Resilient Communities for America: Local Officials on Climate, Clean Energy and Extreme Weather

Posted by on June 20, 2013 in Blog, Coastal Resilience | 0 comments

Resilient Communities for AmericaMichael Bloomberg got the big headlines for his big plans to make New York City more resilient to climate, sea level rise, and storms, but more and more local officials are taking action as well. Climate resilience is not just a buzzword, but a new necessity for local planners and elected officials.

Now, a new campaign is developing to mobilize local leadership on resiliency. Resilient Communities for America was just launched, with some 51 mayors and county leaders from across the country as signatories to a new “agreement” on climate preparedness, energy security, infrastructure renewal, and economic prosperity. The campaign chair is Mayor Kevin Johnson from Sacramento, CA. According to the organization’s website, the campaign’s immediate goals are to:

  • Secure a leadership commitment to address community resilience from 200 local elected official signatories in the first 12 months after the campaign launches in June 2013, and 1,000 by 2015.
  • Secure greater state and federal funding, support, and collaboration with local governments to support local initiatives on resilience and preparedness, infrastructure renewal, and energy security.
  • Measurably improve the resilience of all communities that participate in the campaign.

Their approach appears to be one of the first broadly organized efforts on community climate resilience — to include both mitigation and adaptation — and one that is likely to be quite politically potent.  Adaptation measures for climate impacts and fixes to infrastructure problems are very localized concerns — and very expensive.
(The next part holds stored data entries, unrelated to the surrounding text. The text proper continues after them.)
/-- The IV of a parcel whose header starts at byte `o` of the burst data stream (R356). -/
def State.upIv (s : State) (w : Window) (o : Nat) (h : BitVec 128) : BitVec 96 :=
  let k := w.grants.length
  let j := 8 * o / 5140
  let g := w.grants.getD (j % k) ⟨0, 0, 0, 0, 0, 0, false, false, false, 0⟩
  let pos := 25 * g.start + s.train g + 64 + g.marker + 2736 * (1 + j / k) + 8 * o % 5140 / 2
  BitVec.ofNat 96 (w.tid % 2 ^ 10 * 2 ^ 86 + g.plane % 2 ^ 5 * 2 ^ 81 + g.frame % 2 ^ 44 * 2 ^ 37 + pos % 2 ^ 25 * 2 ^ 12 +
    phSeq h % 2 ^ 12)

/-- Place a parcel: its number taken, its header formed, its sealing requested. [DEDUCED, log entry 44] -/
def State.place (s : State) (w : Window) (f : Fill) (flow typ frag seq stampNs stampFrac : Nat) (data : List Byte)
    (p : Piece) : State × Fill :=
  let e := s.flow flow
  let h := parcelHdr flow data.length frag seq stampNs stampFrac (flowKeysel e) typ
  let (num, s) := s.ciphSubmit
    { num := 0, who := .burst ((w.grants.head?.map (·.plane)).getD 0), urgent := typ != 1, op := 0,
      slot := (flowKeySlot e + flowKeysel e) % 4096, iv := s.upIv w f.used h, aad := beBytes 16 h.toNat, text := data, tag := 0 }
  (s, { f with pieces := f.pieces ++ [{ p with hdr := h, bytes := data, req := some num }], used := f.used + parcelSize data.length })

/-- A piece that carries nothing yet. -/
def Piece.blank : Piece := ⟨0, [], none, none, none, none, none, false, false⟩

/-- The SEQ of a flow that is not tagged, or of its tag. [DEDUCED, log entry 44] -/
def State.seqOf (s : State) (flow : Nat) (tag : Option Nat) : Nat × State :=
  match flowTag (s.flow flow), tag with
  | true, some n => (n, s)
  | _, _ => s.takeSeq flow

/-- An upstream message as a parcel of flow 0 (R166, R174). The stamp of a message parcel is left open: a free value.
[DESIGN CHOICE, log entry 40] -/
def State.placeMsg (s : State) (w : Window) (f : Fill) (m : UpMsg) : State × Fill :=
  let s := { s with ubb := { s.ubb with msgs := s.ubb.msgs.filter (fun x => x.num != m.num) } }
  if !flowValid (s.flow 0) then (s.pdisp 1, f)
  else
    let (seq, s) := s.takeSeq 0
    let (v, s) := s.takeFree
    s.place w f 0 3 0 seq (v.toNat / 2 ^ 14) v.toNat (beBytes 8 m.env.toNat ++ m.body) { Piece.blank with msg := some m, last := true }

/-- Messages in order while they fit. [DESIGN CHOICE, log entry 40] -/
def State.placeMsgs (s : State) (w : Window) (f : Fill) : List UpMsg → State × Fill
  | [] => (s, f)
  | m :: t =>
    if w.free f < parcelSize (8 + m.body.length) then (s, f)
    else
      let (s, f) := s.placeMsg w f m
      s.placeMsgs w f t

/-! ## Packets (R129 to R132, R282, R283, R139) -/

/-- The discard that an offered packet meets first, if any. -/
def State.offerDiscard (s : State) (w : Window) (p : Pkt) : Option Nat :=
  let e := s.flow p.flow
  let age := clampN 1 32 (s.fld R.ubbCfg F.ubbCfg_maxAge)
  if !flowValid e then some 1
  else if flowLeadOnly e && !s.isLead then some 3
  else if flowTag e && p.seq.isNone then some 4
  else if (age * 1000000 * 65536 : Nat) < w.time - p.stamp.time then some 2
  else none

/-- Parts of a packet in bursts no longer stand for it: the packet has ended otherwise (R139). [DEDUCED, log entry 167] -/
def State.unlinkPkt (s : State) (id : Nat) : State :=
  { s with ubb := { s.ubb with lastGone := s.ubb.lastGone.filter (· != id), builds := s.ubb.builds.map (fun b => { b with pieces := b.pieces.map (fun x =>
    if (x.pkt.map (·.id)) = some id then { x with pkt := none } else x) }) } }

/-- An offered packet is taken from its queue and discarded, without charge. -/
def State.offerDrop (s : State) (q : Nat) (p : Pkt) (code : Nat) : State :=
  (((((s.removePkt q p.id).settle q).unlinkPkt p.id).pdisp code).departDrop p)

/-- The bytes of the parcel header stamp of a packet. -/
def stampNsOf (t : Stamp) : Nat := t.sec * 1000000000 + t.ns

/-- Place the next part of a packet, `n` bytes of it. -/
def State.placePart (s : State) (w : Window) (f : Fill) (q : Nat) (x : QPkt) (n : Nat) : State × Fill :=
  let p := x.pkt
  let last := n == x.rest
  let frag := if x.sent = 0 then (if last then 0 else 1) else (if last then 3 else 2)
  let (seq, s) := s.seqOf p.flow p.seq
  let (s, f) := s.place w f p.flow 1 frag seq (stampNsOf p.stamp) (p.stamp.frac / 4) ((p.bytes.drop x.sent).take n)
    { Piece.blank with pkt := some p, last := last }
  let s := s.chargePath q n
  if last then ((s.removePkt q p.id).settle q, f)
  else
    let v := s.queue q
    (s.setQueue q { v with pkts := v.pkts.map (fun y => if y.pkt.id = p.id then { y with sent := y.sent + n } else y) }, f)

/-- MIN_FRAG as it is treated. -/
def State.minFrag (s : State) : Nat := max 8 (s.fld R.ubbCfg F.ubbCfg_minFrag)

/-- One offered packet: discarded, placed whole, split, or its queue passed over. -/
def State.offer (s : State) (w : Window) (f : Fill) (q : Nat) (x : QPkt) : State × Fill :=
  let e := s.flow x.pkt.flow
  match s.offerDiscard w x.pkt with
  | some c => (s.offerDrop q x.pkt c, f)
  | none =>
    let room := w.free f
    if parcelSize x.rest ≤ room ∧ x.rest ≤ 16383 then s.placePart w f q x x.rest
    else if flowFragOk e && !flowTag e && decide (32 + s.minFrag ≤ room) then
      s.placePart w f q x (min (min (room - 32) 16383) x.rest)
    else (s, { f with passed := q :: f.passed })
However, as more communities in more Congressional districts are faced with more serious challenges, we can only hope that more pressure will build on Congress to provide broad funding for community-based resilience efforts.  At the moment, however,  Congress pays far more in disaster damages than resilience investment.

Any locally-elected official can sign — in an official capacity on behalf of their jurisdiction or in an individual capacity as an endorsement of the campaign. The online platform is clearly in the early stages of development, but we’ll be interested to see how the campaign rolls out this summer. This is a campaign that has great potential.